-------- DATA PROVIDED

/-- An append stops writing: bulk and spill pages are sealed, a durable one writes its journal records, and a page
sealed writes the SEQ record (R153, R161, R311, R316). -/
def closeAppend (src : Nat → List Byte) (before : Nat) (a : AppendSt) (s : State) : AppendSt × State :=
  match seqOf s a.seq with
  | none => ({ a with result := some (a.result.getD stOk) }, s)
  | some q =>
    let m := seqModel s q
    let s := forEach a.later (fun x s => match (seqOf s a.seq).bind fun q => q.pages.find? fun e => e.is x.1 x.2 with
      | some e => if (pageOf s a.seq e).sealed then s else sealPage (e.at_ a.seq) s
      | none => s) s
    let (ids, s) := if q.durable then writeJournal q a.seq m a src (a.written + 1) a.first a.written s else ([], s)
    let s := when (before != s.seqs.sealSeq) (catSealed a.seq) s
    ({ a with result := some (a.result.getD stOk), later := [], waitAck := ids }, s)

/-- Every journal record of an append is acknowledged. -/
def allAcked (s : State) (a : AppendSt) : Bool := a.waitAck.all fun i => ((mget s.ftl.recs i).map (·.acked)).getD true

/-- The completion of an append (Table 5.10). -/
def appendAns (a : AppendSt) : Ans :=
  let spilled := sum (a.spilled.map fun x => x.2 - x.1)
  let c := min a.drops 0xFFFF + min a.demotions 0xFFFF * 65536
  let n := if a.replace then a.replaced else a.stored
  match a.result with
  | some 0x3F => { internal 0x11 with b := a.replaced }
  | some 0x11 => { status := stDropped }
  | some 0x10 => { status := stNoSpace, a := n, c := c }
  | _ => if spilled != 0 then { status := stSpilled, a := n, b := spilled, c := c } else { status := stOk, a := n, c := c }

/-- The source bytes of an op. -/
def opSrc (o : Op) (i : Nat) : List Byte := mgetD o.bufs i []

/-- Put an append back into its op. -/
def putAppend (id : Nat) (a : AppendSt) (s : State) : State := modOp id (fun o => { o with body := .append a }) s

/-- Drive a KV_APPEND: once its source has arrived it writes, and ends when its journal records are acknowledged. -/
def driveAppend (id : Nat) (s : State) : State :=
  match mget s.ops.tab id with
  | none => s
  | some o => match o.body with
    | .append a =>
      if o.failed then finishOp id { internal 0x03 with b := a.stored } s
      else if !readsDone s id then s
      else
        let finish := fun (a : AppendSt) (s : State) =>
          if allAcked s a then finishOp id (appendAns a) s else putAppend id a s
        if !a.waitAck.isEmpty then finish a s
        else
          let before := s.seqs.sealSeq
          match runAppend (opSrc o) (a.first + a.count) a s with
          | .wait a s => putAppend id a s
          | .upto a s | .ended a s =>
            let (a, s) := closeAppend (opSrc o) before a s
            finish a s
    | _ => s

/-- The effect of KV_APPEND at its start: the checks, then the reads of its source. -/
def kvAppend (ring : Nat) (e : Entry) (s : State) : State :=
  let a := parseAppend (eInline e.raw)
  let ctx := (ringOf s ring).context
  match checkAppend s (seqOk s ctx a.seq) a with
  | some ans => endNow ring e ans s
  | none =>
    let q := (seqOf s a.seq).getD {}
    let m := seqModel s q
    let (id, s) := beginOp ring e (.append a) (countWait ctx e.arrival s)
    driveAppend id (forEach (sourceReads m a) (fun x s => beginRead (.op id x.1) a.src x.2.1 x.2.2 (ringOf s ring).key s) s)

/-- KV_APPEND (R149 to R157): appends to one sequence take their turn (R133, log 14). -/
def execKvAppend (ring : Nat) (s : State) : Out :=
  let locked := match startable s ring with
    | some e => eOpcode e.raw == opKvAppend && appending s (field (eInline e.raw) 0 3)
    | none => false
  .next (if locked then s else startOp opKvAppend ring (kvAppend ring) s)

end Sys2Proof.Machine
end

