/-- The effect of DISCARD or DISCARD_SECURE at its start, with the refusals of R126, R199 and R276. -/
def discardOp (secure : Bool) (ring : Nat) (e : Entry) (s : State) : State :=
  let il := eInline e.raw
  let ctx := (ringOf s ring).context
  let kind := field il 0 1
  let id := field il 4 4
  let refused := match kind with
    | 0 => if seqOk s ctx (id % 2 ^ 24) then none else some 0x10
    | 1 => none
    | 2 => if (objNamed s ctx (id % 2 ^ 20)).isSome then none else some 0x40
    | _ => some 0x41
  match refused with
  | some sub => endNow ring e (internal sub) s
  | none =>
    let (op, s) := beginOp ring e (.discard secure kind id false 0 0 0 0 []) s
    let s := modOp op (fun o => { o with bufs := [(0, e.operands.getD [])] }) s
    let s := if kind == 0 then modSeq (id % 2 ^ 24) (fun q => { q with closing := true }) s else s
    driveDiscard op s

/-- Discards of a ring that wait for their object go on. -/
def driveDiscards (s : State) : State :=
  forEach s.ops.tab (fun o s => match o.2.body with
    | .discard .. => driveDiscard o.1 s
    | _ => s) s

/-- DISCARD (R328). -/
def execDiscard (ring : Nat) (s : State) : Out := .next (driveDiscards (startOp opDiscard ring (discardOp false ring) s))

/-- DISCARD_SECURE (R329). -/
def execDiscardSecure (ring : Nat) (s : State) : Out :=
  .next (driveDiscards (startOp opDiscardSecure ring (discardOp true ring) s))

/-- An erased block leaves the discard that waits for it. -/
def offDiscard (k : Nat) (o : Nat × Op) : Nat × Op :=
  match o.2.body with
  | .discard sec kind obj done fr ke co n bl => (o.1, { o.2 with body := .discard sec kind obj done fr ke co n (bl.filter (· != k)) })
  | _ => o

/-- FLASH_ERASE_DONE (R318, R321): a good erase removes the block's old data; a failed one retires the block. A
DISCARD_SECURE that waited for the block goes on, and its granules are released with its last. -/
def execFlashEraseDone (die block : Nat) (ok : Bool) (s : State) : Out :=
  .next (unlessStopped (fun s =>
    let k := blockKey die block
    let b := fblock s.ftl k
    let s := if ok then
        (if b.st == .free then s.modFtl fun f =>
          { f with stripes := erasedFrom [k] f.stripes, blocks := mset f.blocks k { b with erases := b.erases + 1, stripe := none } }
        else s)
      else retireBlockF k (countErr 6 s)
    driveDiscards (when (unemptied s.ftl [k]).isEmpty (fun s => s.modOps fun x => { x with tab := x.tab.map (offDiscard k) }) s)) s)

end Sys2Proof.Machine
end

----------------

• **TASK**
Copy every record above exactly as it is.

• **RESULT FOR THIS EXERCISE**
/-- An append stops writing: bulk and spill pages are sealed, a durable one writes its journal records, and a page
sealed writes the SEQ record (R153, R161, R311, R316). -/
def closeAppend (src : Nat → List Byte) (before : Nat) (a : AppendSt) (s : State) : AppendSt × State :=
  match seqOf s a.seq with
  | none => ({ a with result := some (a.result.getD stOk) }, s)
  | some q =>
    let m := seqModel s q
    let s := forEach a.later (fun x s => match (seqOf s a.seq).bind fun q => q.pages.find? fun e => e.is x.1 x.2 with
      | some e => if (pageOf s a.seq e).sealed then s else sealPage (e.at_ a.seq) s
      | none => s) s
    let (ids, s) := if q.durable then writeJournal q a.seq m a src (a.written + 1) a.first a.written s else ([], s)
    let s := when (before != s.seqs.sealSeq) (catSealed a.seq) s
    ({ a with result := some (a.result.getD stOk), later := [], waitAck := ids }, s)

/-- Every journal record of an append is acknowledged. -/
def allAcked (s : State) (a : AppendSt) : Bool := a.waitAck.all fun i => ((mget s.ftl.recs i).map (·.acked)).getD true

/-- The completion of an append (Table 5.10). -/
def appendAns (a : AppendSt) : Ans :=
  let spilled := sum (a.spilled.map fun x => x.2 - x.1)
  let c := min a.drops 0xFFFF + min a.demotions 0xFFFF * 65536
  let n := if a.replace then a.replaced else a.stored
  match a.result with
  | some 0x3F => { internal 0x11 with b := a.replaced }
  | some 0x11 => { status := stDropped }
  | some 0x10 => { status := stNoSpace, a := n, c := c }
  | _ => if spilled != 0 then { status := stSpilled, a := n, b := spilled, c := c } else { status := stOk, a := n, c := c }

/-- The source bytes of an op. -/
def opSrc (o : Op) (i : Nat) : List Byte := mgetD o.bufs i []

/-- Put an append back into its op. -/
def putAppend (id : Nat) (a : AppendSt) (s : State) : State := modOp id (fun o => { o with body := .append a }) s

/-- Drive a KV_APPEND: once its source has arrived it writes, and ends when its journal records are acknowledged. -/
def driveAppend (id : Nat) (s : State) : State :=
  match mget s.ops.tab id with
  | none => s
  | some o => match o.body with
    | .append a =>
      if o.failed then finishOp id { internal 0x03 with b := a.stored } s
      else if !readsDone s id then s
      else
        let finish := fun (a : AppendSt) (s : State) =>
          if allAcked s a then finishOp id (appendAns a) s else putAppend id a s
        if !a.waitAck.isEmpty then finish a s
        else
          let before := s.seqs.sealSeq
          match runAppend (opSrc o) (a.first + a.count) a s with
          | .wait a s => putAppend id a s
          | .upto a s | .ended a s =>
            let (a, s) := closeAppend (opSrc o) before a s
            finish a s
    | _ => s

/-- The effect of KV_APPEND at its start: the checks, then the reads of its source. -/
def kvAppend (ring : Nat) (e : Entry) (s : State) : State :=
  let a := parseAppend (eInline e.raw)
  let ctx := (ringOf s ring).context
  match checkAppend s (seqOk s ctx a.seq) a with
  | some ans => endNow ring e ans s
  | none =>
    let q := (seqOf s a.seq).getD {}
    let m := seqModel s q
    let (id, s) := beginOp ring e (.append a) (countWait ctx e.arrival s)
    driveAppend id (forEach (sourceReads m a) (fun x s => beginRead (.op id x.1) a.src x.2.1 x.2.2 (ringOf s ring).key s) s)

/-- KV_APPEND (R149 to R157): appends to one sequence take their turn (R133, log 14). -/
def execKvAppend (ring : Nat) (s : State) : Out :=
  let locked := match startable s ring with
    | some e => eOpcode e.raw == opKvAppend && appending s (field (eInline e.raw) 0 3)
    | none => false
  .next (if locked then s else startOp opKvAppend ring (kvAppend ring) s)

end Sys2Proof.Machine
end

/-- The effect of DISCARD or DISCARD_SECURE at its start, with the refusals of R126, R199 and R276. -/
def discardOp (secure : Bool) (ring : Nat) (e : Entry) (s : State) : State :=
  let il := eInline e.raw
  let ctx := (ringOf s ring).context
  let kind := field il 0 1
  let id := field il 4 4
  let refused := match kind with
    | 0 => if seqOk s ctx (id % 2 ^ 24) then none else some 0x10
    | 1 => none
    | 2 => if (objNamed s ctx (id % 2 ^ 20)).isSome then none else some 0x40
    | _ => some 0x41
  match refused with
  | some sub => endNow ring e (internal sub) s
  | none =>
    let (op, s) := beginOp ring e (.discard secure kind id false 0 0 0 0 []) s
    let s := modOp op (fun o => { o with bufs := [(0, e.operands.getD [])] }) s
    let s := if kind == 0 then modSeq (id % 2 ^ 24) (fun q => { q with closing := true }) s else s
    driveDiscard op s

/-- Discards of a ring that wait for their object go on. -/
def driveDiscards (s : State) : State :=
  forEach s.ops.tab (fun o s => match o.2.body with
    | .discard .. => driveDiscard o.1 s
    | _ => s) s

/-- DISCARD (R328). -/
def execDiscard (ring : Nat) (s : State) : Out := .next (driveDiscards (startOp opDiscard ring (discardOp false ring) s))

/-- DISCARD_SECURE (R329). -/
def execDiscardSecure (ring : Nat) (s : State) : Out :=
  .next (driveDiscards (startOp opDiscardSecure ring (discardOp true ring) s))

/-- An erased block leaves the discard that waits for it. -/
def offDiscard (k : Nat) (o : Nat × Op) : Nat × Op :=
  match o.2.body with
  | .discard sec kind obj done fr ke co n bl => (o.1, { o.2 with body := .discard sec kind obj done fr ke co n (bl.filter (· != k)) })
  | _ => o

/-- FLASH_ERASE_DONE (R318, R321): a good erase removes the block's old data; a failed one retires the block. A
DISCARD_SECURE that waited for the block goes on, and its granules are released with its last. -/
def execFlashEraseDone (die block : Nat) (ok : Bool) (s : State) : Out :=
  .next (unlessStopped (fun s =>
    let k := blockKey die block
    let b := fblock s.ftl k
    let s := if ok then
        (if b.st == .free then s.modFtl fun f =>
          { f with stripes := erasedFrom [k] f.stripes, blocks := mset f.blocks k { b with erases := b.erases + 1, stripe := none } }
        else s)
      else retireBlockF k (countErr 6 s)
    driveDiscards (when (unemptied s.ftl [k]).isEmpty (fun s => s.modOps fun x => { x with tab := x.tab.map (offDiscard k) }) s)) s)

end Sys2Proof.Machine
end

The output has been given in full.